» Data for this exercise
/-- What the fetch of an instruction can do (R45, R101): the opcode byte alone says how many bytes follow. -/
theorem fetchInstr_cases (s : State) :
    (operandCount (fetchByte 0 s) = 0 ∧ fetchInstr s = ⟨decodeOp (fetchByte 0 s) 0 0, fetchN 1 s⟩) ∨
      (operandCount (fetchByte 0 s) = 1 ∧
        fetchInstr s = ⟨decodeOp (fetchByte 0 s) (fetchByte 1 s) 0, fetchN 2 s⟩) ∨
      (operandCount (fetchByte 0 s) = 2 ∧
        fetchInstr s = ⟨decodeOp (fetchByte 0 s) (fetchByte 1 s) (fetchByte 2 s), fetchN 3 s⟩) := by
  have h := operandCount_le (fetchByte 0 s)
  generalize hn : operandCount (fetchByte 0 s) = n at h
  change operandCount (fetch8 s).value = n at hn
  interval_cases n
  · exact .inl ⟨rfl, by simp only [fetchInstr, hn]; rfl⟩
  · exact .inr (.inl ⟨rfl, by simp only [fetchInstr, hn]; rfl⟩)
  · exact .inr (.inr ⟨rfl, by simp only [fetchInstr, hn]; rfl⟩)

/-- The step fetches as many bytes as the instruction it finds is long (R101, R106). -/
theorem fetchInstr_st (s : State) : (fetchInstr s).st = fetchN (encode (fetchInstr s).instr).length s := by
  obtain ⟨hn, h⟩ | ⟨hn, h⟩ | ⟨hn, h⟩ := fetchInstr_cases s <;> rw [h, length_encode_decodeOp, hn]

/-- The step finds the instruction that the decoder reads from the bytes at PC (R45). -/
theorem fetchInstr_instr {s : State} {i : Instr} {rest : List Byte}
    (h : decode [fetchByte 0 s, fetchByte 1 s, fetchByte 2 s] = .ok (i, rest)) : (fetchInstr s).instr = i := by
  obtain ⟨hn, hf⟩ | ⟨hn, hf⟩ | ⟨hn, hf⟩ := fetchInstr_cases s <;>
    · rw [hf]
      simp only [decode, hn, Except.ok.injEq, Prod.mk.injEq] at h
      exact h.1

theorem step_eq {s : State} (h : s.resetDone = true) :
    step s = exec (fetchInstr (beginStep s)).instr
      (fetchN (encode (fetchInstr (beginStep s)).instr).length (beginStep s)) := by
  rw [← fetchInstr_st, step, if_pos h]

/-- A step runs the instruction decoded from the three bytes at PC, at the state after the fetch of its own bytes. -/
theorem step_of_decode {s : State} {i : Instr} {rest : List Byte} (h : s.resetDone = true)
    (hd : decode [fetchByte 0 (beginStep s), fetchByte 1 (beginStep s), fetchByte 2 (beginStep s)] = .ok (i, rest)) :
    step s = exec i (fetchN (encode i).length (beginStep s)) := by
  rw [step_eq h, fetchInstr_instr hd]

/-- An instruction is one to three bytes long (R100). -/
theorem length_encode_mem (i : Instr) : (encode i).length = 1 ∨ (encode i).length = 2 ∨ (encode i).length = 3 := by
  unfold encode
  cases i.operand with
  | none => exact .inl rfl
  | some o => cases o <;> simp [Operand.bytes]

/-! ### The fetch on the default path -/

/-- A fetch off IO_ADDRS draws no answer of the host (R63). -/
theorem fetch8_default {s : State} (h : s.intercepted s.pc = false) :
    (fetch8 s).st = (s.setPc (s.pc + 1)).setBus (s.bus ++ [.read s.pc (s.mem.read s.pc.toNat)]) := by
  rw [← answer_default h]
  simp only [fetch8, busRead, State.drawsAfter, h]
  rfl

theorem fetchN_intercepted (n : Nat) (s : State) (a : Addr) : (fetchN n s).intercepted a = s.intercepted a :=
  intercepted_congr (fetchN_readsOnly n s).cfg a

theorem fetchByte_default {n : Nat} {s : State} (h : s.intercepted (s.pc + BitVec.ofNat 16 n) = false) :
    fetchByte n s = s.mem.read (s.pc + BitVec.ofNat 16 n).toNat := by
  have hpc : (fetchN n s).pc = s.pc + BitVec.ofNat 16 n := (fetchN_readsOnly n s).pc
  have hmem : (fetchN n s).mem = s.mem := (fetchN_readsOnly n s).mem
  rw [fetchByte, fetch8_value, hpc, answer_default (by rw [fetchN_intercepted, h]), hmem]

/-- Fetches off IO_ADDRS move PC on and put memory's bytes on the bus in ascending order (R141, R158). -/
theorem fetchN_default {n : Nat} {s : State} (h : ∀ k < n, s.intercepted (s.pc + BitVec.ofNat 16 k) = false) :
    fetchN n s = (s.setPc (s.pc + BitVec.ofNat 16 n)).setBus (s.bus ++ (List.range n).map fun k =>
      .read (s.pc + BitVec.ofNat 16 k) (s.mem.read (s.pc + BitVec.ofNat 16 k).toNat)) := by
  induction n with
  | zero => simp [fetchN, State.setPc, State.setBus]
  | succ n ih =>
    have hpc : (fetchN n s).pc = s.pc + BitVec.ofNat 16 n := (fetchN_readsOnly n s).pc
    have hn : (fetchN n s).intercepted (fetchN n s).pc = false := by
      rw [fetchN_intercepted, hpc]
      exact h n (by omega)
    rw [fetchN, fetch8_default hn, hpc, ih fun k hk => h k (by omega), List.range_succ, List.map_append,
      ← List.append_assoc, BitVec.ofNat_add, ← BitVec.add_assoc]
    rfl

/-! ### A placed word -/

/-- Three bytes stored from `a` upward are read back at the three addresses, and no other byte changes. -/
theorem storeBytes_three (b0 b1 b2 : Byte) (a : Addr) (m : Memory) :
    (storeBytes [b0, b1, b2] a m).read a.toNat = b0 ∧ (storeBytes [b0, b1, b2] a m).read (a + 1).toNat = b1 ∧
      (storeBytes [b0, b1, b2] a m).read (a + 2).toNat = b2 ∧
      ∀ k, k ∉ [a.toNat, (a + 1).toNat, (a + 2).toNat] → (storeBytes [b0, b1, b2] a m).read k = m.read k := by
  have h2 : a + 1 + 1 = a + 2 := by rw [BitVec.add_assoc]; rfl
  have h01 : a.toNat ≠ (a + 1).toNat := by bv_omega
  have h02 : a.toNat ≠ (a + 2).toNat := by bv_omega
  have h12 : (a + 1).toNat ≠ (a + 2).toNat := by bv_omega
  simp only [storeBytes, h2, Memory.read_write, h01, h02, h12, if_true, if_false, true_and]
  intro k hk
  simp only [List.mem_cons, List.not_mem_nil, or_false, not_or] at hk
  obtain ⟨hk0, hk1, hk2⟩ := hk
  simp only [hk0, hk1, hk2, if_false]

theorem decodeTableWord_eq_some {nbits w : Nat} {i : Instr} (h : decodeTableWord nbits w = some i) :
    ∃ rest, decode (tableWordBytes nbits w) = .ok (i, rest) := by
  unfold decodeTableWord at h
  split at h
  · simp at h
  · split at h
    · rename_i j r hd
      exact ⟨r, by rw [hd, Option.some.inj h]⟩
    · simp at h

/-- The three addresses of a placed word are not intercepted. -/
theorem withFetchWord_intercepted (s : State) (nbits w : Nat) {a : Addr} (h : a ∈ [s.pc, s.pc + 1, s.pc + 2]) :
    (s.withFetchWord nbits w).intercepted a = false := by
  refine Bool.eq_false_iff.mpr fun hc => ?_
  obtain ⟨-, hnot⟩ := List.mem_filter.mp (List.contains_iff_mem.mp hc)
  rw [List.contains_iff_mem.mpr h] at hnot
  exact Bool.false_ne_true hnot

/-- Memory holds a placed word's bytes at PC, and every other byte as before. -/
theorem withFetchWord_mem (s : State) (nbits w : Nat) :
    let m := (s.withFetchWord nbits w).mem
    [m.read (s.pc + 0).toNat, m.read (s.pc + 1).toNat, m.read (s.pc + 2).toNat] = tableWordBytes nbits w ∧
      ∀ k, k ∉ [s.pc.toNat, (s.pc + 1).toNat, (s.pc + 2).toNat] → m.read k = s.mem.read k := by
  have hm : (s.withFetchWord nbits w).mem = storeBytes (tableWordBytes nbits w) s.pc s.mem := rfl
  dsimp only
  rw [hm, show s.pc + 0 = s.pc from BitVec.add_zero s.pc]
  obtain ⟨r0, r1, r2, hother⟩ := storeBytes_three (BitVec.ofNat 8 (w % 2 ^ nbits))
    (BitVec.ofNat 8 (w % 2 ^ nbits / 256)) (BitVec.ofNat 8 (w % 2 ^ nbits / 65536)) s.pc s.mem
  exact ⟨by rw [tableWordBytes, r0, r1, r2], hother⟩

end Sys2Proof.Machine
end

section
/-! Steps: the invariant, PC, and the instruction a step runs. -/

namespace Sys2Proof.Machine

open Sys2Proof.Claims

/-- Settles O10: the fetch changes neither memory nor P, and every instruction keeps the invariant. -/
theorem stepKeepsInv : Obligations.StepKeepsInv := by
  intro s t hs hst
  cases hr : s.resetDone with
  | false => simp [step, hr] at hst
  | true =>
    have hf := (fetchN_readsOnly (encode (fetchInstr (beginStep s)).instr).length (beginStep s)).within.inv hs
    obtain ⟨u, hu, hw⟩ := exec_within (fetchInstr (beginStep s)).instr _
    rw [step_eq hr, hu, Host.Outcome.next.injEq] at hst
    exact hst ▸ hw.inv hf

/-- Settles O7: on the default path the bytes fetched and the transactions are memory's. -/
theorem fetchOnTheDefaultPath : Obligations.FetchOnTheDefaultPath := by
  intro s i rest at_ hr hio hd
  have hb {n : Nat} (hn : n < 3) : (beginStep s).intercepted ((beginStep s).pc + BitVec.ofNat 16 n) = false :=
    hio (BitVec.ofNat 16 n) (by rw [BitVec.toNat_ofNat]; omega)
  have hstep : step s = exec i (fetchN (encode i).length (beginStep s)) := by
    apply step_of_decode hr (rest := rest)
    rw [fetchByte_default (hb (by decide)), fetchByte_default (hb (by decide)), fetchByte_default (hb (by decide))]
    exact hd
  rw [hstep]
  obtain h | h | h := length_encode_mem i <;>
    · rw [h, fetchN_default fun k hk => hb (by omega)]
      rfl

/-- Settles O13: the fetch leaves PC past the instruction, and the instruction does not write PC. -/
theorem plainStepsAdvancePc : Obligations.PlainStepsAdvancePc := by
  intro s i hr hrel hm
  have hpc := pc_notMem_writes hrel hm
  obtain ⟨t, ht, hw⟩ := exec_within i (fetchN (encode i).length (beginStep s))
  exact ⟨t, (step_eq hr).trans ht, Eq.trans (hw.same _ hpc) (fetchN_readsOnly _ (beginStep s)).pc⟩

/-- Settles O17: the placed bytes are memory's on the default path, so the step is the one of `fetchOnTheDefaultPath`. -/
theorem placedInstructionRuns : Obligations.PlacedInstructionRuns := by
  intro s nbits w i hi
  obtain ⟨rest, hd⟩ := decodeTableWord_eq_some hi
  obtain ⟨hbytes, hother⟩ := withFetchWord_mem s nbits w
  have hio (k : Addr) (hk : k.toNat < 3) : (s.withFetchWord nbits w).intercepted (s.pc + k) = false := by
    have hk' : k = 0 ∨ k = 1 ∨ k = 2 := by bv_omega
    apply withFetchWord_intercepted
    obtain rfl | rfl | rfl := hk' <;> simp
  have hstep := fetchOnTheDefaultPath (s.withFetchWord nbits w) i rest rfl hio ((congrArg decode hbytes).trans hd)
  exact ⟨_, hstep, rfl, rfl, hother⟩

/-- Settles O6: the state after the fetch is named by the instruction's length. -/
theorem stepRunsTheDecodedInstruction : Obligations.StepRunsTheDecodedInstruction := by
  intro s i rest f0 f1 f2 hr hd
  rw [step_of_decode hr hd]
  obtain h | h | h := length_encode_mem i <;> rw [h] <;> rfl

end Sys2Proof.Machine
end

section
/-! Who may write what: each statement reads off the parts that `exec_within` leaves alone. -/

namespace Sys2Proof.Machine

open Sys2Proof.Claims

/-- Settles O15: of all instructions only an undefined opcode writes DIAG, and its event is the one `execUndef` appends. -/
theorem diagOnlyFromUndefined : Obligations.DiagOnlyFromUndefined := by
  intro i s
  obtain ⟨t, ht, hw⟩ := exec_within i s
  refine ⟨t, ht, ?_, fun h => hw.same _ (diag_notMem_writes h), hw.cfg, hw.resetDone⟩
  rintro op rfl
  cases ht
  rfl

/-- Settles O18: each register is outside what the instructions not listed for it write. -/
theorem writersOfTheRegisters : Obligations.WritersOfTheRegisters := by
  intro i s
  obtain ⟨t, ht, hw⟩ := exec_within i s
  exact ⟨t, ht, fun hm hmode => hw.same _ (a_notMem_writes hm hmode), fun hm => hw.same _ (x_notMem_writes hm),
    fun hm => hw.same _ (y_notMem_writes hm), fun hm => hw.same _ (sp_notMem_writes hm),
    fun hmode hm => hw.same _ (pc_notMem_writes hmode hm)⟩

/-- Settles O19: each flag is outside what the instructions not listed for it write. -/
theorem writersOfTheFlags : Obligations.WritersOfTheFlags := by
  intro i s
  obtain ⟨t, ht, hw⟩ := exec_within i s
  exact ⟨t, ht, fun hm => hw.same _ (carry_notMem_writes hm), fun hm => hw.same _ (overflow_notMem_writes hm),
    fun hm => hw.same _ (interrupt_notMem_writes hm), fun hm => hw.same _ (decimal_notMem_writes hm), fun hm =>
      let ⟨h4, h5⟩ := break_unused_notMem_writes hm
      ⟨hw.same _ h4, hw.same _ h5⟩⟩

» Try it
In the listing above, find each line with the word "changes" and copy it out.

» Problem solution
/-- Three bytes stored from `a` upward are read back at the three addresses, and no other byte changes. -/
/-- Settles O10: the fetch changes neither memory nor P, and every instruction keeps the invariant. -/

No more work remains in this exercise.